Navigation Components Overview¶
The modular building blocks of Kompass
Kompass is designed to make autonomous navigation easy to set up, flexible to customize, and powerful enough for robots working in changing real-world conditions. Think of it as a collection of building blocks: you choose the ones you need, configure them for your robot, and you’re good to go!
Kompass Components and Main Tasks¶
Each component runs as a ROS2 lifecycle node and communicates with the other components using ROS2 topics, services or action servers:
System Diagram for Point Navigation¶
In the following, we give a quick tour of the core navigation components, what each one does, and what sensors you actually need to get Kompass up and running.
Core Components¶
Long-range Path finding Computes the optimal route from the robot’s current pose to a goal.
Local Motion Control Generates precise motion commands.
Real-time Environment Context Builds a high-speed occupancy representation of the immediate surroundings.
Hardware Interface & Safety The final gateway to the robot’s actuation.
Global Data Management Serves static 2D/3D map files to the rest of the stack.
Calibration & recording Runs automated tests and performs motion recording for calibration and validation
Sensing Requirements¶
Kompass scales with your hardware, from minimal lab setups to sensor-heavy industrial platforms.
Minimum Requirements¶
To get the baseline navigation running, you need:
Odometry: Wheel encoders, IMU, or Visual Odometry.
Obstacle Detection: 2D LiDAR or a Depth Camera.

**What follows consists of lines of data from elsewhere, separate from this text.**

-- ==== Sys2Proof/Tests/Slice0.lean ====
section
/-! SUPPORT. Tests: the well-formedness check, the decoding of words written out from the spec's encodings, one step of
each instruction with a result the spec gives (the file and vector are named), and for every statement of
`Sys2Proof.Certificates.Slice0.Obligations` that has hypotheses a state and operands that meet them. -/

namespace Sys2Proof.Tests

open Sys2Proof.Machine

/-! ## Well-formedness (R107: `BIT` is an index 0 to 7) -/

theorem test_bit_index_7_is_well_formed : (Instr.setStatusBit 7 true).wellFormed = true := by decide

theorem test_bit_index_8_is_refused : (Instr.setStatusBit 8 true).wellFormed = false := by decide

/-! ## Decoding: words of vectors V30, V41 and rule R99, `OPC FACE TV VAL BIT RES 00000` bit by bit -/

theorem test_decode_init : decodeTableWord 16 0b0001_0_0_0_000_0_00000 = some .init := by decide

theorem test_decode_soft_reset : decodeTableWord 16 0b0010_0_0_0_000_0_00000 = some .softReset := by decide

theorem test_decode_get_status : decodeTableWord 16 0b0011_0_0_0_000_0_00000 = some .getStatus := by decide

theorem test_decode_set_status_bit : decodeTableWord 16 0b0100_0_0_1_111_0_00000 = some (.setStatusBit 7 true) ∧
    decodeTableWord 16 0b0100_0_0_0_010_0_00000 = some (.setStatusBit 2 false) := by decide

theorem test_decode_set_low_res : decodeTableWord 16 0b0101_0_0_0_000_0_00000 = some .setLowRes := by decide

theorem test_decode_set_high_res : decodeTableWord 16 0b0110_0_0_0_000_0_00000 = some .setHighRes := by decide

theorem test_decode_set_heater : decodeTableWord 16 0b0111_0_0_1_000_0_00000 = some (.setHeater true) := by decide

theorem test_decode_set_otp_reload : decodeTableWord 16 0b1000_0_0_1_000_0_00000 = some (.setOtpReload true) := by
  decide

theorem test_decode_read_temp : decodeTableWord 16 0b1001_1_0_0_000_0_00000 = some (.readTemp true) := by decide

theorem test_decode_read_humid : decodeTableWord 16 0b1010_0_1_0_000_0_00000 = some (.readHumid false true) ∧
    decodeTableWord 16 0b1010_1_0_0_000_0_00000 = some (.readHumid true false) := by decide

theorem test_decode_cal_temp : decodeTableWord 16 0b1011_0_0_0_000_1_00000 = some (.calTemp true) := by decide

theorem test_decode_cal_humid : decodeTableWord 16 0b1100_0_0_0_000_1_00000 = some (.calHumid true) := by decide

theorem test_decode_wire_commands :
    decodeTableWord 8 0b000_00011 = some .wMeasureTemp ∧ decodeTableWord 8 0b000_00101 = some .wMeasureRh ∧
    decodeTableWord 8 0b000_00111 = some .wReadStatus ∧ decodeTableWord 8 0b000_00110 = some .wWriteStatus ∧
    decodeTableWord 8 0b000_11110 = some .wSoftReset := by decide

/-- R99: the wire rows' `match` column, and the bytes of the encoder. -/
theorem test_wire_rows :
    [Instr.wMeasureTemp, .wMeasureRh, .wReadStatus, .wWriteStatus, .wSoftReset].map rowMatch =
      [0x03, 0x05, 0x07, 0x06, 0x1E] ∧
    [Instr.wMeasureTemp, .wMeasureRh, .wReadStatus, .wWriteStatus, .wSoftReset].map encode =
      [0x03, 0x05, 0x07, 0x06, 0x1E] := by decide

/-- The 17 illegal words of V30. -/
theorem test_illegal_words_are_rejected :
    [0x0000, 0x0001, 0xD000, 0xE000, 0xF000, 0xFFFF, 0x1001, 0x1800, 0x3200, 0x5020, 0x7040, 0x9400, 0x9020, 0xA200,
      0xB800, 0xC010, 0x4800].all (fun w => decodeTableWord 16 w == none) = true := by decide

theorem test_rejections_have_names :
    decodeHost 0xD000 = .rejected (.unassignedOpcode 0xD) ∧ decodeHost 0x1001 = .rejected (.unusedFieldSet 0x1) ∧
    decodeWire 0x23 = .rejected (.foreignAddress 1) ∧ decodeWire 0x1F = .rejected (.unknownWireCommand 0x1F) ∧
    decodeBits 7 3 = .rejected (.noSuchFormat 7) := by decide

/-! ## States for the tests -/

/-- The block after reset, constructed or not, idle. -/
def idleBlock (ready : Bool) : Block := { Block.reset with ready := ready }

/-- The idle environment with these moves to come. -/
def withMoves (b : Block) (script : List Act) : State := { blk := b, env := { Env.reset with script := script } }

/-- The idle block with these moves to come. -/
def idle (ready : Bool) (script : List Act) : State :=
  withMoves (idleBlock ready) script

/-- A running operation at `todo`, CLOCK driven low, DATA in direction `dir`, the sensor pulling or not, with these moves
to come. -/
def running (todo : List Micro) (dir : Dir) (pull : Bool) (script : List Act) : State :=
  { blk := { idleBlock true with
      busy := true, state := .awaitingAck, ackTmo := 5, measTmo := 400, clkDir := .out, dataDir := dir
      step := { Position.empty with todo := todo } }
    env := { Env.reset with script := script, sensorPull := pull } }

/-- The block a step leads to. -/
def after (r : Result) : Option Block :=
  match r with
  | .next t => some t.blk
  | .fault _ => none
  | .refused _ => none

/-- A field of the block a step leads to. -/
def field {α : Type} (r : Result) (f : Block → α) : Option α := (after r).map f

/-! ## One step of each instruction -/

/-- R199: acceptance of `INIT` clears `READY`. -/
theorem test_init_clears_ready :
    field (step (idle true [.host (.write 0 0x1000)])) (fun b => (b.busy, b.ready, b.cmdl)) =
      some (true, false, 0x1000) := by decide

/-- V10.10: `GET_STATUS` with `READY = 0` sets `REJECT` and nothing else. -/
theorem test_get_status_refused_unready :
    field (step (idle false [.host (.write 0 0x3000)])) (fun b => (b.stat, b.cmdl)) = some (0x8, 0) := by decide

/-- R202: `SOFT_RESET` needs a constructed session. -/
theorem test_soft_reset_accepted :
    field (step (idle true [.host (.write 0 0x2000)])) (fun b => (b.busy, b.state)) = some (true, .commandSent) := by
  decide

/-- R201: the operands of `SET_STATUS_BIT` reach the position. -/
theorem test_set_status_bit_operands :
    field (step (idle true [.host (.write 0 0x43C0)])) (fun b => (b.step.bit, b.step.val)) = some (7, true) := by decide

/-- V44: the `setStatusBit` calls of the four wrappers. -/
theorem test_wrapper_operands :
    field (step (idle true [.host (.write 0 0x5000)])) (fun b => (b.step.bit, b.step.val)) = some (0, true) ∧
    field (step (idle true [.host (.write 0 0x6000)])) (fun b => (b.step.bit, b.step.val)) = some (0, false) ∧
    field (step (idle true [.host (.write 0 0x7200)])) (fun b => (b.step.bit, b.step.val)) = some (2, true) ∧
    field (step (idle true [.host (.write 0 0x8200)])) (fun b => (b.step.bit, b.step.val)) = some (1, false) := by
  decide

/-- V30: `0x12349000` is `READ_TEMP`. -/
theorem test_command_uses_low_half :
    field (step (idle true [.host (.write 0 0x12349000)])) (fun b => (b.busy, b.cmdl)) = some (true, 0x9000) := by
  decide

/-- R226: a supplied temperature is copied at acceptance, sign-extended (V10.4: 0xF63C is -2500). -/
theorem test_read_humid_copies_argument :
    field (exec (.readHumid false true) { idle true [] with blk := { idleBlock true with argTemp := 0xF63C } })
      (fun b => (b.temp, b.tValid, b.tSrc)) = some (0xFFFFF63C, true, true) := by decide

/-- R257's example: `ARG_RAW = 14000`, `CAL_TEMP RES=1` gives 52030, in one step after acceptance. -/
theorem test_cal_temp_low_res :
    field (step (withMoves { idleBlock false with
        busy := true, argRaw := 14000, raw := 14000, state := .decoding
        step := { Position.empty with todo := [.update (.calTemp (.given true)), .update .complete] } } [.seq]))
      (fun b => (b.temp, b.tValid, b.state)) = some (52030, true, .done) := by decide

/-- R258's example: `ARG_RAW = 5000`, `ARG_TEMP = 2500`, `CAL_HUMID RES=0`. -/
theorem test_cal_humid :
    field (step (withMoves { idleBlock false with
        busy := true, raw := 5000, temp := 2500, state := .decoding
        step := { Position.empty with todo := [.update (.calHumid (.given false)), .update .complete] } } [.seq]))
      (fun b => b.humid) = some 0x1499BBB8C40 := by decide

/-- R141: the first event of a wire command is the `D1` of the start sequence. -/
theorem test_wire_command_begins_with_start :
    ((step (running [.event (.command 0x07), .update .complete] .inp true [.seq]) : Result) matches
      .next { env := { event := some (.pin (.data true)), .. }, .. }) = true := by decide

/-- V44: `newStatus`. -/
theorem test_new_status :
    newStatus 0x45 2 false = 0x01 ∧ newStatus 0x45 1 true = 0x47 ∧ newStatus 0x45 6 false = 0x05 ∧
    newStatus 0xFF 7 false = 0x07 ∧ newStatus 0x00 7 true = 0x80 ∧ newStatus 0xF8 1 false = 0x00 := by decide

/-- V46: temperatures at the ends of the range. -/
theorem test_temperature_vectors :
    calT 0 false = 0xFFFFF07E ∧ calT 14000 false = 0x272E ∧ calT 65535 true = 0x3F07A := by decide

/-- V46: humidities, the last below 0. -/
theorem test_humidity_vectors :
    calRH 2000 3000 false = 0x99407E1100 ∧ calRH 100 2430 true = 0x7A37BAD040 ∧
    calRH 65535 0xFFFF8000 true = 0xFFC1FE4826DD02EC := by decide

/-- V41: the command byte of `sendCommand(00111)` after the start sequence. -/
theorem test_send_command_bits :
    clockedBits false ((sendCommand 0b00111).drop 8) = [false, false, false, false, false, true, true, true] := by
  decide

/-- V10: `PINS` after reset, the sensor silent or pulling. -/
theorem test_pins_after_reset :
    Block.reset.pinsReg false false = 0x30 ∧ Block.reset.pinsReg true false = 0x20 := by decide

/-- V60: `GET_STATUS` without an ACK: the time read at the bound, then DATA driven low. -/
theorem test_missed_ack_parks_low :
    field (step (running [.event (.pin (.data false)), .raise .handshakeTimeout 1] .inp false [.seq]))
      (fun b => (b.stat, b.pinsReg false false)) = some (0x05C6, 0x0A) := by decide

/-- V40: a sample is legal only with DATA an input. -/
theorem test_sample_while_driven_stops :
    (step (running [.event .sampleBit] .out false [.seq]) : Result) matches .fault .sampleWhileDriven := by decide

/-! ## The words the host places -/

theorem test_with_fetch_word_host :
    field (step (State.reset.withFetchWord 16 0x1000)) (fun b => b.cmdl) = some 0x1000 := by decide

theorem test_with_fetch_word_wire :
    field (step (State.reset.withFetchWord 8 0x03)) (fun b => (b.state, b.dataOut)) = some (.commandSent, true) := by
  decide

/-! ## What the statements assume can be met -/

theorem witness_DecodeInvertsEncode :
    (Instr.setStatusBit 0 false).wellFormed = true ∧ (Instr.setStatusBit 7 true).wellFormed = true := by decide

theorem witness_EncodeInvertsDecode :
    0x43C0 < 2 ^ 16 ∧ decodeTableWord 16 0x43C0 = some (.setStatusBit 7 true) ∧
    0x1E < 2 ^ 8 ∧ decodeTableWord 8 0x1E = some .wSoftReset := by decide

theorem witness_LegalWordsMatchOneRow :
    decodeHost 0xC020 = .instr (.calHumid true) ∧ (0xC000, 0xFFDF) ∈ hostRows ∧
    (0xC020#16 &&& 0xFFDF) = 0xC000 := by decide

/-- The three grounds of a refusal, the last at the opcodes next to the two that need no session. -/
theorem witness_RefusedCommandOnlySetsReject :
    (idle true [.host (.write 0 0xD000)]).env.script = .host (.write 0 0xD000) :: [] ∧
    (∀ r ∈ hostRows, (0xD000#32).extractLsb' 0 16 &&& r.2 ≠ r.1) ∧
    (running [] .inp false []).blk.busy = true ∧
    (idle false []).blk.ready = false ∧ (0xA000#32).extractLsb' 12 4 ≠ 0x1 ∧ (0xA000#32).extractLsb' 12 4 ≠ 0xB ∧
    (0xA000#32).extractLsb' 12 4 ≠ 0xC ∧ (0x2000#32).extractLsb' 12 4 ≠ 0x1 :=
  ⟨rfl, by intro r hr; fin_cases hr <;> decide, rfl, rfl, by decide, by decide, by decide, by decide⟩

/-- Accepted with a session, accepted without one (the three opcodes), and refused. -/
theorem witness_CommandAcceptedExactlyWhen :
    (∃ r ∈ hostRows, (0x3000#32).extractLsb' 0 16 &&& r.2 = r.1) ∧ (idle true []).blk.busy = false ∧
    (idle true []).blk.ready = true ∧
    (∃ r ∈ hostRows, (0xC000#32).extractLsb' 0 16 &&& r.2 = r.1) ∧ (0x1000#32).extractLsb' 12 4 = 0x1 ∧
    (0xB000#32).extractLsb' 12 4 = 0xB ∧ (0xC000#32).extractLsb' 12 4 = 0xC ∧
    ¬(∃ r ∈ hostRows, (0xF000#32).extractLsb' 0 16 &&& r.2 = r.1) ∧
    (idle true [.host (.write 0 0x3000)]).env.script = .host (.write 0 0x3000) :: [] ∧
    (idle true [.host (.read 0)]).env.script = .host (.read 0) :: [] :=
  ⟨by decide, rfl, rfl, by decide, rfl, rfl, rfl, by decide, rfl, rfl⟩

theorem witness_StepRunsTheDecodedInstruction :
    decodeHost ((0x12349000#32).extractLsb' 0 16) = .instr (.readTemp false) ∧
    decodeWire 0x03 = .instr .wMeasureTemp ∧
    ∃ (s u : State) (todo : List Micro), s.env.script = .seq :: [] ∧ s.blk.busy = true ∧
      (s.blk.lead s.blk.step.todo).step.todo = .event (.command 0x03) :: todo ∧
      u.env.script = [] ∧ u.blk.busy = true ∧
      (u.blk.lead u.blk.step.todo).step.todo = .event (.command 0x03) :: todo :=
  ⟨by decide, by decide, running [.update (.nest true), .event (.command 0x03)] .inp false [.seq],
    running [.update (.nest true), .event (.command 0x03)] .inp false [], [], rfl, rfl, rfl, rfl, rfl, rfl⟩

theorem witness_InitIsAccepted : (idle false []).blk.busy = false := by decide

Global Pose: A localization source (e.g., AMCL, SLAM, or GPS).
Enhanced Features¶
Unlock advanced capabilities with additional sensors:
Depth Cameras: Enable 3D obstacle avoidance and robust RGB-D Vision Following.
3D LiDAR: High-fidelity perception in complex, multi-level environments.
RGB Cameras: Enable semantic understanding and object-based navigation.
GPS/UWB: Precision localization for outdoor or large-scale indoor deployment.